Strains on Equipment and Gear
One of the biggest problems during the initial stages of COVID was the lack of proper protective gear and equipment. Many nurses and doctors were left critically exposed to the dangers of the disease due to their budgets being overstretched, local governments not being able to respond effectively to the crisis, and manufacturers of such gear simply not being able to keep up with demand.
The result? Nurses wearing trash bags over their clothing as protective layers, doctors recycling masks in an attempt to safeguard themselves, and some medical facilities even lacking the necessary basic equipment to diagnose or treat patients.
This strain is still being felt today (though most healthcare facilities are able to access basic levels of equipment and gear). Once again, as the pandemic reaches record numbers of cases through the winter of 2020-21, this continued strain could become even worse.

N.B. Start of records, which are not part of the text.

/-- The input header and lengths of a SEARCH (R303, Table 10-6), and its program. -/
def checkSearchInput (m : Mem) (e : Entry) : Except Fail Unit :=
  let b := e.input
  let n := le b 8 4
  match checks [
    (le b 5 3 != 0 || !allZero (slice b 12 52) || e.inLen.toNat < 64 || le b 0 1 > 1 || le b 1 1 > 8 || (le b 2 1 > 7 && le b 2 1 != 0xFF) || (le b 3 1 > 15 && le b 3 1 != 0xFF) ||
      le b 4 1 == 0 || le b 4 1 > 32 / Nat.max 1 (Ix.units m) || n % 8 != 0 ||
      e.inLen.toNat != 64 + n + Sf.queries e * queryBytes m (le b 0 1), fieldBad 0xA03),
    ((n == 0) == Sf.filter e, fieldBad 0xA04)] with
  | .error f => .error f
  | .ok _ => if n = 0 then .ok () else checkProgram (slice b 64 n) n

/-- The T0 footprint of a walk (R304). -/
def walkT0 (m : Mem) (depth k program : Nat) : Nat :=
  ceilDiv (32768 + depth * Ix.recordBytes m + 32 * k + program + Ix.vecBytes m + rowBytes 2 (Ix.nav m)) 4096 * 4096

/-- A walk task (R305). -/
def walkTask (id : Nat) (m : Mem) (t0 : Nat) : TaskSpec := { worst := 400, t0, pages := indexPages id m }

/-- A task of INSERT, DELETE or COMPACT: a build walk's, whose index commit takes up to 200 µs (03 Table 3-4, R85; log 43). -/
def jobTask (id : Nat) (m : Mem) : TaskSpec := { walkTask id m (walkT0 m (32 / Nat.max 1 (Ix.units m)) (Ix.beam m) 0) with np := 200 }

/-- A query of the input as binary32 values. -/
def queryOf (m : Mem) (fmt : Nat) (b : List Byte) : List Nat := floatRow fmt (Ix.dims m) b

/-- What a SEARCH runs with, once it has been checked (R298, R303, R304). -/
def searchRun (e : Entry) (m : Mem) : SearchRun :=
  let b := e.input
  let n := le b 8 4
  let qs := (List.range (Sf.queries e)).map fun i => queryOf m (le b 0 1) (slice b (64 + n + i * queryBytes m (le b 0 1)) (queryBytes m (le b 0 1)))
  let full := qs.map (quantVec (Ix.fmt m))
  let nav := qs.map fun q => quantVec 2 (navPart m q)
  { src := e.src, index := Fe.obj1 e, distance := Sf.kind e, approx := Sf.approx e, shardTag := Sf.shard e, k := Sf.k e, beam := Sf.beam e,
    queries := Sf.queries e, budget := Sf.budget e, ways := Nat.min (if le b 1 1 = 0 then 1 else le b 1 1) (Ix.entries m).length,
    tombHops := if le b 2 1 = 0xFF then 2 else le b 2 1, filtHops := if le b 3 1 = 0xFF then 4 else le b 3 1, depth := le b 4 1,
    program := slice b 64 n, full, norms := full.map fun q => BitVec.ofNat 32 (normOf q.1 q.2),
    navNorms := nav.map fun q => BitVec.ofNat 32 (normOf q.1 q.2), navQ := nav }

/-- A field of a SEARCH entry is out of its range (Table 4-3). -/
def searchBad (e : Entry) : Bool :=
  Sf.kind e == 3 || Sf.k e == 0 || Sf.k e > 1024 || Sf.beam e < Sf.k e || Sf.beam e > 1024 || Sf.queries e == 0 || Sf.queries e > 4096

/-- A checked SEARCH becomes outstanding with one chain for each walk (R304); on an index with no nodes it ends at once. -/
def admitSearch (e : Entry) (s : State) : State :=
  let m := s.ix (Fe.obj1 e)
  let r := searchRun e m
  let walks := if Ix.nodes m = 0 then 0 else r.queries * r.ways
  let task := walkTask r.index m (walkT0 m r.depth r.k r.program.length)
  let c := cmdOf e 0x8A [Fe.obj1 e]
  let s1 := useIndex r.index ((enrol { c with chains := List.replicate walks { tasks := [task], dynamic := true } } s).modIdx fun x =>
    { x with searches := x.searches ++ [r] })
  if walks = 0 then settle e.src (finishSearch e.src s1) else s1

Sheer Emotional Exhaustion
As was mentioned with regard to combat fatigue, the sheer level of repetitive loss can add up over time for healthcare workers. Without relief or respite from a deadly illness that continues to push healthcare workplaces to the brink, it is not surprising that individual healthcare workers are fully exhausted.
Many healthcare providers are recommending increased rotation of staff wherever possible so as to minimize the amount of emotional exhaustion they experience. While it is not a permanent fix to the issue that healthcare workers are experiencing with such demands on their schedules and emotional capacities, providing the occasional break from such duties and allowing workers to recharge at home will help minimize the aforementioned issues of trauma and turnover.
Fundamentally, the healthcare system is under duress. Never designed to handle such a huge demand at once, employees and institutions alike are feeling major strains. Workers needing emotional support and rest, healthcare facilities needing bigger budgets and the sector as a whole needing greater numbers of staff are just a few of the reasons why the healthcare sector has been affected so badly by COVID.